**Activity**
Begin at the line containing "fld_imm14_packR : fld_imm14" in the data below and go on through the line containing "fld_mmask_packR : fld_mmask", repeating each line exactly; include both ends and no other line.

Extracted data entries

* * * * * * *

-- ==== Sys2Proof/Laws/Encoding.lean ====
section
/-! SUPPORT. The fields of a word of each format (Tables 2.2 to 2.11): what the decoder reads from what the encoder
wrote. -/

namespace Sys2Proof

/-! ## packR -/

section

variable (look : BitVec 4) (fn : BitVec 5) (b : BitVec 5) (a : BitVec 5) (d : BitVec 5) (mj : BitVec 6) (k : BitVec 2)

@[simp] theorem fld_kind_packR : fld_kind (packR look fn b a d mj k) = k :=
  (field_right _ _ (by decide)).trans ((field_all _))
@[simp] theorem fld_maj_packR : fld_maj (packR look fn b a d mj k) = mj :=
  (field_left _ _ (by decide)).trans ((field_right _ _ (by decide)).trans ((field_all _)))
@[simp] theorem fld_d_packR : fld_d (packR look fn b a d mj k) = d :=
  (field_left _ _ (by decide)).trans ((field_left _ _ (by decide)).trans ((field_right _ _ (by decide)).trans ((field_all _))))
@[simp] theorem fld_a_packR : fld_a (packR look fn b a d mj k) = a :=
  (field_left _ _ (by decide)).trans ((field_left _ _ (by decide)).trans ((field_left _ _ (by decide)).trans ((field_right _ _ (by decide)).trans ((field_all _)))))
@[simp] theorem fld_b_packR : fld_b (packR look fn b a d mj k) = b :=
  (field_left _ _ (by decide)).trans ((field_left _ _ (by decide)).trans ((field_left _ _ (by decide)).trans ((field_left _ _ (by decide)).trans ((field_right _ _ (by decide)).trans ((field_all _))))))
@[simp] theorem fld_fn_packR : fld_fn (packR look fn b a d mj k) = fn :=
  (field_left _ _ (by decide)).trans ((field_left _ _ (by decide)).trans ((field_left _ _ (by decide)).trans ((field_left _ _ (by decide)).trans ((field_left _ _ (by decide)).trans ((field_right _ _ (by decide)).trans ((field_all _)))))))
@[simp] theorem fld_look_packR : fld_look (packR look fn b a d mj k) = look :=
  (field_left _ _ (by decide)).trans ((field_left _ _ (by decide)).trans ((field_left _ _ (by decide)).trans ((field_left _ _ (by decide)).trans ((field_left _ _ (by decide)).trans ((field_left _ _ (by decide)).trans ((field_all _)))))))
@[simp] theorem fld_imm14_packR : fld_imm14 (packR look fn b a d mj k) = look ++ fn ++ b :=
  (field_left _ _ (by decide)).trans ((field_left _ _ (by decide)).trans ((field_left _ _ (by decide)).trans ((field_left _ _ (by decide)).trans ((field_all _)))))
@[simp] theorem fld_imm10_packR : fld_imm10 (packR look fn b a d mj k) = fn ++ b :=
  (field_left _ _ (by decide)).trans ((field_left _ _ (by decide)).trans ((field_left _ _ (by decide)).trans ((field_left _ _ (by decide)).trans ((field_two _ _ _)))))
@[simp] theorem fld_cond_packR : fld_cond (packR look fn b a d mj k) = b.extractLsb' 0 3 :=
  (field_left _ _ (by decide)).trans ((field_left _ _ (by decide)).trans ((field_left _ _ (by decide)).trans ((field_left _ _ (by decide)).trans ((field_right _ _ (by decide))))))
@[simp] theorem fld_vmask_packR : fld_vmask (packR look fn b a d mj k) = look.extractLsb' 1 3 :=
  (field_left _ _ (by decide)).trans ((field_left _ _ (by decide)).trans ((field_left _ _ (by decide)).trans ((field_left _ _ (by decide)).trans ((field_left _ _ (by decide)).trans ((field_left _ _ (by decide)))))))
@[simp] theorem fld_vmm_packR : fld_vmm (packR look fn b a d mj k) = look.extractLsb' 0 1 :=
  (field_left _ _ (by decide)).trans ((field_left _ _ (by decide)).trans ((field_left _ _ (by decide)).trans ((field_left _ _ (by decide)).trans ((field_left _ _ (by decide)).trans ((field_left _ _ (by decide)))))))
@[simp] theorem fld_vty_packR : fld_vty (packR look fn b a d mj k) = fn.extractLsb' 2 3 :=
  (field_left _ _ (by decide)).trans ((field_left _ _ (by decide)).trans ((field_left _ _ (by decide)).trans ((field_left _ _ (by decide)).trans ((field_left _ _ (by decide)).trans ((field_right _ _ (by decide)))))))
@[simp] theorem fld_vsub_packR : fld_vsub (packR look fn b a d mj k) = fn.extractLsb' 0 2 :=
  (field_left _ _ (by decide)).trans ((field_left _ _ (by decide)).trans ((field_left _ _ (by decide)).trans ((field_left _ _ (by decide)).trans ((field_left _ _ (by decide)).trans ((field_right _ _ (by decide)))))))
@[simp] theorem fld_mmask_packR : fld_mmask (packR look fn b a d mj k) = fn.extractLsb' 2 3 :=
  (field_left _ _ (by decide)).trans ((field_left _ _ (by decide)).trans ((field_left _ _ (by decide)).trans ((field_left _ _ (by decide)).trans ((field_left _ _ (by decide)).trans ((field_right _ _ (by decide)))))))
@[simp] theorem fld_mmm_packR : fld_mmm (packR look fn b a d mj k) = fn.extractLsb' 1 1 :=
  (field_left _ _ (by decide)).trans ((field_left _ _ (by decide)).trans ((field_left _ _ (by decide)).trans ((field_left _ _ (by decide)).trans ((field_left _ _ (by decide)).trans ((field_right _ _ (by decide)))))))
@[simp] theorem fld_num_packR : fld_num (packR look fn b a d mj k) = fn ++ b :=
  (field_left _ _ (by decide)).trans ((field_left _ _ (by decide)).trans ((field_left _ _ (by decide)).trans ((field_left _ _ (by decide)).trans ((field_two _ _ _)))))
@[simp] theorem fld_acc_packR : fld_acc (packR look fn b a d mj k) = fn.extractLsb' 1 4 :=
  (field_left _ _ (by decide)).trans ((field_left _ _ (by decide)).trans ((field_left _ _ (by decide)).trans ((field_left _ _ (by decide)).trans ((field_left _ _ (by decide)).trans ((field_right _ _ (by decide)))))))
@[simp] theorem fld_top2_packR : fld_top2 (packR look fn b a d mj k) = look.extractLsb' 2 2 :=
  (field_left _ _ (by decide)).trans ((field_left _ _ (by decide)).trans ((field_left _ _ (by decide)).trans ((field_left _ _ (by decide)).trans ((field_left _ _ (by decide)).trans ((field_left _ _ (by decide)))))))
@[simp] theorem fld_shop_packR : fld_shop (packR look fn b a d mj k) = fn.extractLsb' 1 2 :=
  (field_left _ _ (by decide)).trans ((field_left _ _ (by decide)).trans ((field_left _ _ (by decide)).trans ((field_left _ _ (by decide)).trans ((field_left _ _ (by decide)).trans ((field_right _ _ (by decide)))))))
@[simp] theorem fld_fsel_packR : fld_fsel (packR look fn b a d mj k) = look.extractLsb' 2 2 :=
  (field_left _ _ (by decide)).trans ((field_left _ _ (by decide)).trans ((field_left _ _ (by decide)).trans ((field_left _ _ (by decide)).trans ((field_left _ _ (by decide)).trans ((field_left _ _ (by decide)))))))
@[simp] theorem fld_b3_packR : fld_b3 (packR look fn b a d mj k) = b.extractLsb' 0 3 :=
  (field_left _ _ (by decide)).trans ((field_left _ _ (by decide)).trans ((field_left _ _ (by decide)).trans ((field_left _ _ (by decide)).trans ((field_right _ _ (by decide))))))
@[simp] theorem fld_bhi_packR : fld_bhi (packR look fn b a d mj k) = b.extractLsb' 3 2 :=
  (field_left _ _ (by decide)).trans ((field_left _ _ (by decide)).trans ((field_left _ _ (by decide)).trans ((field_left _ _ (by decide)).trans ((field_right _ _ (by decide))))))
@[simp] theorem fld_lsc_packR : fld_lsc (packR look fn b a d mj k) = fn.extractLsb' 0 3 :=
  (field_left _ _ (by decide)).trans ((field_left _ _ (by decide)).trans ((field_left _ _ (by decide)).trans ((field_left _ _ (by decide)).trans ((field_left _ _ (by decide)).trans ((field_right _ _ (by decide)))))))
@[simp] theorem fld_lhi_packR : fld_lhi (packR look fn b a d mj k) = fn.extractLsb' 3 2 :=
  (field_left _ _ (by decide)).trans ((field_left _ _ (by decide)).trans ((field_left _ _ (by decide)).trans ((field_left _ _ (by decide)).trans ((field_left _ _ (by decide)).trans ((field_right _ _ (by decide)))))))
@[simp] theorem fld_src4_packR : fld_src4 (packR look fn b a d mj k) = b.extractLsb' 0 4 :=
  (field_left _ _ (by decide)).trans ((field_left _ _ (by decide)).trans ((field_left _ _ (by decide)).trans ((field_left _ _ (by decide)).trans ((field_right _ _ (by decide))))))
@[simp] theorem fld_rop_packR : fld_rop (packR look fn b a d mj k) = fn.extractLsb' 0 3 :=
  (field_left _ _ (by decide)).trans ((field_left _ _ (by decide)).trans ((field_left _ _ (by decide)).trans ((field_left _ _ (by decide)).trans ((field_left _ _ (by decide)).trans ((field_right _ _ (by decide)))))))
@[simp] theorem fld_rw_packR : fld_rw (packR look fn b a d mj k) = fn.extractLsb' 3 2 :=
  (field_left _ _ (by decide)).trans ((field_left _ _ (by decide)).trans ((field_left _ _ (by decide)).trans ((field_left _ _ (by decide)).trans ((field_left _ _ (by decide)).trans ((field_right _ _ (by decide)))))))
@[simp] theorem fld_pop2_packR : fld_pop2 (packR look fn b a d mj k) = fn.extractLsb' 0 2 :=
  (field_left _ _ (by decide)).trans ((field_left _ _ (by decide)).trans ((field_left _ _ (by decide)).trans ((field_left _ _ (by decide)).trans ((field_left _ _ (by decide)).trans ((field_right _ _ (by decide)))))))
@[simp] theorem fld_pty_packR : fld_pty (packR look fn b a d mj k) = fn.extractLsb' 2 2 :=
  (field_left _ _ (by decide)).trans ((field_left _ _ (by decide)).trans ((field_left _ _ (by decide)).trans ((field_left _ _ (by decide)).trans ((field_left _ _ (by decide)).trans ((field_right _ _ (by decide)))))))
@[simp] theorem fld_ptop_packR : fld_ptop (packR look fn b a d mj k) = fn.extractLsb' 4 1 :=
  (field_left _ _ (by decide)).trans ((field_left _ _ (by decide)).trans ((field_left _ _ (by decide)).trans ((field_left _ _ (by decide)).trans ((field_left _ _ (by decide)).trans ((field_right _ _ (by decide)))))))
@[simp] theorem packR_eq_zero : packR look fn b a d mj k = 0#32 ↔ look = 0 ∧ fn = 0 ∧ b = 0 ∧ a = 0 ∧ d = 0 ∧ mj = 0 ∧ k = 0 := by
  constructor
  · intro h
    exact ⟨by simpa using congrArg fld_look h, by simpa using congrArg fld_fn h, by simpa using congrArg fld_b h, by simpa using congrArg fld_a h, by simpa using congrArg fld_d h, by simpa using congrArg fld_maj h, by simpa using congrArg fld_kind h⟩
  · rintro ⟨rfl, rfl, rfl, rfl, rfl, rfl, rfl⟩; decide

* * * * * * *

**Task solution**
@[simp] theorem fld_imm14_packR : fld_imm14 (packR look fn b a d mj k) = look ++ fn ++ b :=
  (field_left _ _ (by decide)).trans ((field_left _ _ (by decide)).trans ((field_left _ _ (by decide)).trans ((field_left _ _ (by decide)).trans ((field_all _)))))
@[simp] theorem fld_imm10_packR : fld_imm10 (packR look fn b a d mj k) = fn ++ b :=
  (field_left _ _ (by decide)).trans ((field_left _ _ (by decide)).trans ((field_left _ _ (by decide)).trans ((field_left _ _ (by decide)).trans ((field_two _ _ _)))))
@[simp] theorem fld_cond_packR : fld_cond (packR look fn b a d mj k) = b.extractLsb' 0 3 :=
  (field_left _ _ (by decide)).trans ((field_left _ _ (by decide)).trans ((field_left _ _ (by decide)).trans ((field_left _ _ (by decide)).trans ((field_right _ _ (by decide))))))
@[simp] theorem fld_vmask_packR : fld_vmask (packR look fn b a d mj k) = look.extractLsb' 1 3 :=
  (field_left _ _ (by decide)).trans ((field_left _ _ (by decide)).trans ((field_left _ _ (by decide)).trans ((field_left _ _ (by decide)).trans ((field_left _ _ (by decide)).trans ((field_left _ _ (by decide)))))))
@[simp] theorem fld_vmm_packR : fld_vmm (packR look fn b a d mj k) = look.extractLsb' 0 1 :=
  (field_left _ _ (by decide)).trans ((field_left _ _ (by decide)).trans ((field_left _ _ (by decide)).trans ((field_left _ _ (by decide)).trans ((field_left _ _ (by decide)).trans ((field_left _ _ (by decide)))))))
@[simp] theorem fld_vty_packR : fld_vty (packR look fn b a d mj k) = fn.extractLsb' 2 3 :=
  (field_left _ _ (by decide)).trans ((field_left _ _ (by decide)).trans ((field_left _ _ (by decide)).trans ((field_left _ _ (by decide)).trans ((field_left _ _ (by decide)).trans ((field_right _ _ (by decide)))))))
@[simp] theorem fld_vsub_packR : fld_vsub (packR look fn b a d mj k) = fn.extractLsb' 0 2 :=
  (field_left _ _ (by decide)).trans ((field_left _ _ (by decide)).trans ((field_left _ _ (by decide)).trans ((field_left _ _ (by decide)).trans ((field_left _ _ (by decide)).trans ((field_right _ _ (by decide)))))))
@[simp] theorem fld_mmask_packR : fld_mmask (packR look fn b a d mj k) = fn.extractLsb' 2 3 :=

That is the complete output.